BioinformaticsFMRP / TCGAbiolinks

TCGAbiolinks
http://bioconductor.org/packages/devel/bioc/vignettes/TCGAbiolinks/inst/doc/index.html
289 stars 110 forks source link

TCGAanalyze_DEA for SKCM #529

Closed MartinBaGar closed 2 years ago

MartinBaGar commented 2 years ago

Hello ! First of all, thank you very much for your great tool, I haven't been able to use it successfully yet but it seems very helpful. I have been using R since 2 month for an internship , its the first time for me so I hope I won't ask stupid question.

I wanted to perform a DEA analyze for the TCGA-SKCM project but I'm stuck at the TCGAanalyze_DEA function that indicates "Error in edgeR::DGEList(counts = TOC, group = tumorType) : Length of 'group' must equal number of columns in 'counts'". I have been using the TCGAbiolinks vignette, the TCGAworflow vignette and the Case Studies to try to understand but I couldn't make it run properly. Also, I have run the Case Study n.1 on my device and it works perfectly so I think its related to the TCGA-SKCM project.

Here is my script:

query.skcm.full <- GDCquery(
  project = "TCGA-SKCM",
  data.category = "Transcriptome Profiling",
  data.type = "Gene Expression Quantification",
  sample.type = c("Primary Tumor","Solid Tissue Normal")
) 

GDCdownload(
    query = query.skcm.full,
    files.per.chunk = 100
)

skcm.exp <- GDCprepare(
    query = query.skcm.full, 
    save = TRUE, 
    save.filename = "skcmExp.rda"
)

# get subtype information
infomation.subtype <- TCGAquery_subtype(tumor = "SKCM")

# get clinical data
information.clinical <- GDCquery_clinic(project = "TCGA-SKCM",type = "clinical") 

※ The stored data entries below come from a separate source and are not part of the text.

/-- A command that names a slot: its state must be one of a list, and nothing like it may be asked for already. -/
def State.slotCmdOk (s : State) (t : Nat) (states : List Nat) (asked : List (Nat × Option HostCmd)) : Bool :=
  decide (0 < t) && decide (t < 16384) && states.contains (s.taskState t) && (findReq t asked).isNone
/-- PAUSE_TASK: the pause takes effect at a turn boundary. -/
def execPauseTask (s : State) : Host.Outcome State Fault Refusal :=
  .next (s.withCmd 0x0A (fun _ => true) (fun c s =>
    let t := c.arg 0
    if s.slotCmdOk t [2] s.tcc.pauseReq then { s with tcc := { s.tcc with pauseReq := s.tcc.pauseReq ++ [(t, some c)] } }
    else s.complete c ccState))
def execSaveTask (s : State) : Host.Outcome State Fault Refusal :=
  .next (s.withCmd 0x0B (fun _ => true) (fun c s =>
    let t := c.arg 0
    if s.slotCmdOk t [4] s.tcc.resumeReq && !s.power.stopped then s.beginSave t (some c) else s.complete c ccState))
def execResumeTask (s : State) : Host.Outcome State Fault Refusal :=
  .next (s.withCmd 0x0C (fun _ => true) (fun c s =>
    let t := c.arg 0
    if s.slotCmdOk t [4, 6] s.tcc.resumeReq then { s with tcc := { s.tcc with resumeReq := s.tcc.resumeReq ++ [(t, some c)] } }
    else s.complete c ccState))
/-- CANCEL of a task: at once, or after the save or restore in progress. -/
def execCancel (s : State) : Host.Outcome State Fault Refusal :=
  .next (s.withCmd 0x0D (fun c => c.arg 0 % 4 == 0) (fun c s =>
    let t := c.arg 1
    if s.slotCmdOk t [2, 4, 6] s.tcc.cancelReq then s.beginCancel t (some c)
    else if s.slotCmdOk t [5, 7] s.tcc.cancelReq then { s with tcc := { s.tcc with cancelReq := s.tcc.cancelReq ++ [(t, some c)] } }
    else s.complete c ccState))
/-- CANCEL of a command that waits for its due round. -/
def execCancelCommand (s : State) : Host.Outcome State Fault Refusal :=
  .next (s.withCmd 0x0D (fun c => c.arg 0 % 4 == 1) (fun c s =>
    let mine := fun (d : DueCmd) => d.cmd.seq == c.arg 1 && d.cmd.origin == .host
    match s.host.due.find? mine with
    | some d => ((s.setDue (s.host.due.erase d)).complete d.cmd ccVoided).complete c ccOk
    | none => s.complete c ccState))

/-! ### Adaptation (R272) -/

/-- A sub-command is accepted for its round; what its state forbids then shows at that round. -/
def State.adaptCmd (s : State) (sub : Nat) (block : List Byte) : State :=
  s.withCmd 0x0E (fun c => adSub c == sub) (fun c s => s.acceptDue c s.leadDom block (fun s => s.applyAdapt c block))
def execAdaptCtrlEnable (s : State) : Host.Outcome State Fault Refusal := .next (s.adaptCmd 1 [])
def execAdaptCtrlDisable (s : State) : Host.Outcome State Fault Refusal := .next (s.adaptCmd 2 [])
def execAdaptCtrlCommit (s : State) : Host.Outcome State Fault Refusal := .next (s.adaptCmd 3 [])
def execAdaptCtrlDiscard (s : State) : Host.Outcome State Fault Refusal := .next (s.adaptCmd 4 [])
def execAdaptCtrlReset (s : State) : Host.Outcome State Fault Refusal := .next (s.adaptCmd 5 [])
/-- EXPORT: the host's memory must be writable. -/
def execAdaptCtrlExport (io : Bool) (s : State) : Host.Outcome State Fault Refusal :=
  .next (s.withCmd 0x0E (fun c => adSub c == 6) (fun c s =>
    if io || !s.flag F.PCI_STATUS_BME then s.complete c ccIo else s.acceptDue c s.leadDom [] (fun s => s.applyAdapt c [])))
/-- IMPORT: the image is read at acceptance. -/
def execAdaptCtrlImport (io : Bool) (s : State) : Host.Outcome State Fault Refusal :=
  .next (s.withCmd 0x0E (fun c => adSub c == 7) (fun c s =>
    if s.seq.bundle.isNone then s.complete c ccState
    else if c.arg 5 ≠ setSize s.adaptTable + 4 then s.complete c ccFormat
    else match s.readArg c io (argAddr c 3) (c.arg 5) with
      | none => s.complete c ccIo
      | some b => s.acceptDue c s.leadDom b (fun s => s.applyAdapt c b)))

/-! ### Clock and power (R424, R429) -/

def execSetClock (s : State) : Host.Outcome State Fault Refusal :=
  .next (s.withCmd 0x0F (fun _ => true) (fun c s =>
    let mhz := c.arg 0
    if mhz < 300 ∨ 600 < mhz ∨ mhz % 25 ≠ 0 then s.complete c ccFormat
    else match s.clockCode mhz with
      | .error k => s.complete c k
      | .ok _ => s.acceptDue c s.leadDom [] (fun s => s.applyClock c)))
/-- The state a SET_POWER names is in force, and nothing is on its way to change it. -/
def State.powerSettled (s : State) (t : Nat) : Bool :=
  t == s.pstate && s.power.step == .idle && !s.host.due.any (fun d => d.cmd.opcode == 0x10 && !(d.cmd.arg 0).testBit 8)
/-- An entry waits for its due round, or for the next boundary (R424). -/
def State.acceptEntry (s : State) (c : HostCmd) : State :=
  let d := s.dom s.leadDom
  if c.isDue || !d.on then s.acceptDue c s.leadDom [] (fun s => s.applyPower c)
  else if 64 ≤ s.host.due.length then s.complete c ccNoSpace
  else s.setDue (s.host.due ++ [⟨c, if d.run then d.round + 1 else c.first, s.leadDom, []⟩])
/-- A wake begins at acceptance; one to RUN with a due round is late where R377 says so. -/
def State.acceptWake (s : State) (c : HostCmd) (run : Bool) : State :=
  let d := s.dom s.leadDom
  if c.isDue && !d.on then s.complete c ccState
  else if c.isDue && decide ((if d.run then d.round else d.nextRound) + 2 ^ 24 < c.due) then s.complete c ccFormat
  else if c.isDue && decide (c.due < c.first + 1) then s.complete c ccLate
  else s.beginWake (some c) run (if c.isDue && run then some c.due else none)
/-- The checks of every SET_POWER to a state, before what its state asks for. -/
def State.powerCmd (s : State) (t : Nat) (go : HostCmd → State → State) : State :=
  s.withCmd 0x10 (fun c => !(c.arg 0).testBit 8 && c.arg 0 % 4 == t) (fun c s =>
    if s.powerSettled t then s.complete c ccOk
    else if s.power.step ≠ .idle then s.complete c ccState
    else go c s)
def execSetPowerRun (s : State) : Host.Outcome State Fault Refusal :=
  .next (s.powerCmd 0 (fun c s =>
    if Int.ofNat s.warnLevel ≤ s.temp then s.complete c ccState
    else if s.pstate = 2 then s.acceptWake c true
    else
      let s := s.acceptDue c s.leadDom [] (fun s => s.applyPower c)
      let d := s.dom s.leadDom
      if s.pstate = 1 ∧ s.power.step = .idle ∧ d.run = true ∧ d.start = s.now ∧ s.runDueAt (d.round + 1) = true then s.restartClocks else s))
def execSetPowerHold (s : State) : Host.Outcome State Fault Refusal :=
  .next (s.powerCmd 1 (fun c s => if s.pstate = 2 then s.acceptWake c false else s.acceptEntry c))
def execSetPowerStandby (s : State) : Host.Outcome State Fault Refusal :=
  .next (s.powerCmd 2 (fun c s => if s.bgRuns 0x14 || s.bgRuns 0x17 then s.complete c ccBusy else s.acceptEntry c))
/-- A bank update names a slice that is there. -/
def execSetPowerBanks (s : State) : Host.Outcome State Fault Refusal :=
  .next (s.withCmd 0x10 (fun c => (c.arg 0).testBit 8) (fun c s =>
    if 16 ≤ c.arg 1 then s.complete c ccFormat
    else if !s.unitUsable (c.arg 1) || s.pstate == 2 then s.complete c ccState
    else s.acceptDue c s.leadDom [] (fun s => s.applyBanks c)))

/-! ### Security -/

/-- ATTEST (R405 to R407): `fails` bits of the leaf counter fail to blow. -/
def State.attest (s : State) (c : HostCmd) (io : Bool) (fails : Nat) : State :=
  if s.lc = 3 ∨ s.provisioned = false then s.complete c ccState
  else if c.arg 4 < 3156 then s.complete c ccNoSpace
  else match s.readArg c io (argAddr c 0) 48 with
    | none => s.complete c ccIo
    | some req =>
      if fieldAt req 36 4 ≠ 0 ∨ 64 ≤ fieldAt req 32 4 then s.complete c ccFormat
      else
        let finish := fun (s : State) (a : AttSession) =>
          match s.signReport req a with
          | (out, s) => (match s.writeArg c io (argAddr c 2) out with | (s, _) => s.complete c ccOk)
        match s.sec.att with
        | some a => finish s a
        | none =>
          let addr := fieldAt req 40 8
          let cache := if addr = 0 then (if s.flashDir 1 = 0 then some [] else some (s.flashBytes (s.flashDir 1) cacheMost))
            else s.readArg c io addr cacheMost
          match cache with
          | none => s.complete c ccIo
          | some cache =>
            if 32768 ≤ s.usedLeaves then s.complete c ccNoSpace
            else if !s.flag F.SEC_STATUS_FUSE_PWR || !s.flag F.SEC_STATUS_RNG_OK then s.complete c ccState
            else if !s.cacheOk cache then s.complete c ccFormat
            else match s.blowLeaf fails with
              | (s, none) => (s.refreshSec).complete c ccState
              | (s, some leaf) =>
                let s := s.openAttest leaf cache (addr != 0)
                (match s.sec.att with | some a => finish s a | none => s.complete c ccState)
def execAttest (io : Bool) (fails : Nat) (s : State) : Host.Outcome State Fault Refusal :=
  .next (s.withCmd 0x14 (fun _ => true) (fun c s => s.attest c io fails))
/-- Read the certificate a command carries: none for length 0, or the read fails. -/
def State.readCert (s : State) (c : HostCmd) (io : Bool) (a len : Nat) : Option (Option (List Byte)) :=
  if len = 0 then some none else (s.readArg c io a len).map some
def execDebugUnlock (io : Bool) (s : State) : Host.Outcome State Fault Refusal :=
  .next (s.withCmd 0x15 (fun c => !(c.arg 0).testBit 31) (fun c s =>
    match s.readCert c io (argAddr c 1) (c.arg 3) with
    | none => s.complete c ccIo
    | some cert => match s.unlock (c.arg 0 % 4) cert with
      | (s, k) => s.complete c k))
/-- A fresh nonce becomes the outstanding one (R399, R411). -/
def execDebugNonceRequest (s : State) : Host.Outcome State Fault Refusal :=
  .next (s.withCmd 0x15 (fun c => (c.arg 0).testBit 31) (fun c s =>
    if !s.flag F.SEC_STATUS_RNG_OK then s.complete c ccState
    else
      let n := s.drbg 32
      let s := s.drawFree
      (s.setSec { s.sec with nonce := some n }).refreshSec.complete c ccOk (leNat (n.take 8))))
def execDebugEnd (s : State) : Host.Outcome State Fault Refusal :=
  .next (s.withCmd 0x16 (fun _ => true) (fun c s => if s.sec.debug = none then s.complete c ccState else s.endDebug.complete c ccOk))
/-- PROVISION (R403, R404): the cache goes to host memory, and to boot flash when asked. -/
def State.provision (s : State) (c : HostCmd) (io : Bool) : State :=
  let dir := s.flashDir 1
  let cert := if dir = 0 then [] else cacheCert (s.flashBytes dir cacheMost)
  let out := s.leafCache (if dir ≠ 0 ∧ s.cacheOk (s.flashBytes dir cacheMost) then cert else [])
  if s.lc = 3 ∨ (s.lc ≠ 0 ∧ s.provisioned = false) then s.complete c ccState
  else if 2 ≤ c.arg 0 then s.complete c ccFormat
  else if c.arg 3 < out.length then s.complete c ccNoSpace
  else if (c.arg 0).testBit 0 && dir == 0 then s.complete c ccState
  else match s.writeArg c io (argAddr c 1) out with
    | (s, false) => s.complete c ccIo
    | (s, true) => (if (c.arg 0).testBit 0 then putFlash out dir s else s).complete c ccOk
def execProvision (io : Bool) (s : State) : Host.Outcome State Fault Refusal :=
  .next (s.withCmd 0x17 (fun _ => true) (fun c s => s.provision c io))
/-- The code of a RETIRE that carries a certificate, or none (R415). -/
def State.retireCode (s : State) (cert : Option (List Byte)) : Code :=
  match cert with
  | none => if s.lc = 2 then ccFormat else ccOk
  | some b => firstCode [(!certOk b || certKind b != 0x10, ccFormat), (!s.certAddressed b, ccDenied), (!s.certSigned b, ccSignature)]
def execRetire (io : Bool) (s : State) : Host.Outcome State Fault Refusal :=
  .next (s.withCmd 0x18 (fun _ => true) (fun c s =>
    if s.seq.bundle.isSome || s.lc == 3 then s.complete c ccState
    else if s.bgRuns 0x14 || s.bgRuns 0x17 then s.complete c ccBusy
    else match s.readCert c io (argAddr c 0) (c.arg 2) with
      | none => s.complete c ccIo
      | some cert =>
        let k := s.retireCode cert
        let s := if cert.isSome then (s.setSec { s.sec with nonce := none }).refreshSec else s
        if k = ccOk then s.retire.complete c ccOk else s.complete c k))

end Sys2Proof.Machine
end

# Which samples are Primary Tumor
samples.primary.tumour <- skcm.exp$barcode[skcm.exp$shortLetterCode == "TP"]

# which samples are solid tissue normal
samples.solid.tissue.normal <- skcm.exp$barcode[skcm.exp$shortLetterCode == "NT"]

dataPrep <- TCGAanalyze_Preprocessing(skcm.exp)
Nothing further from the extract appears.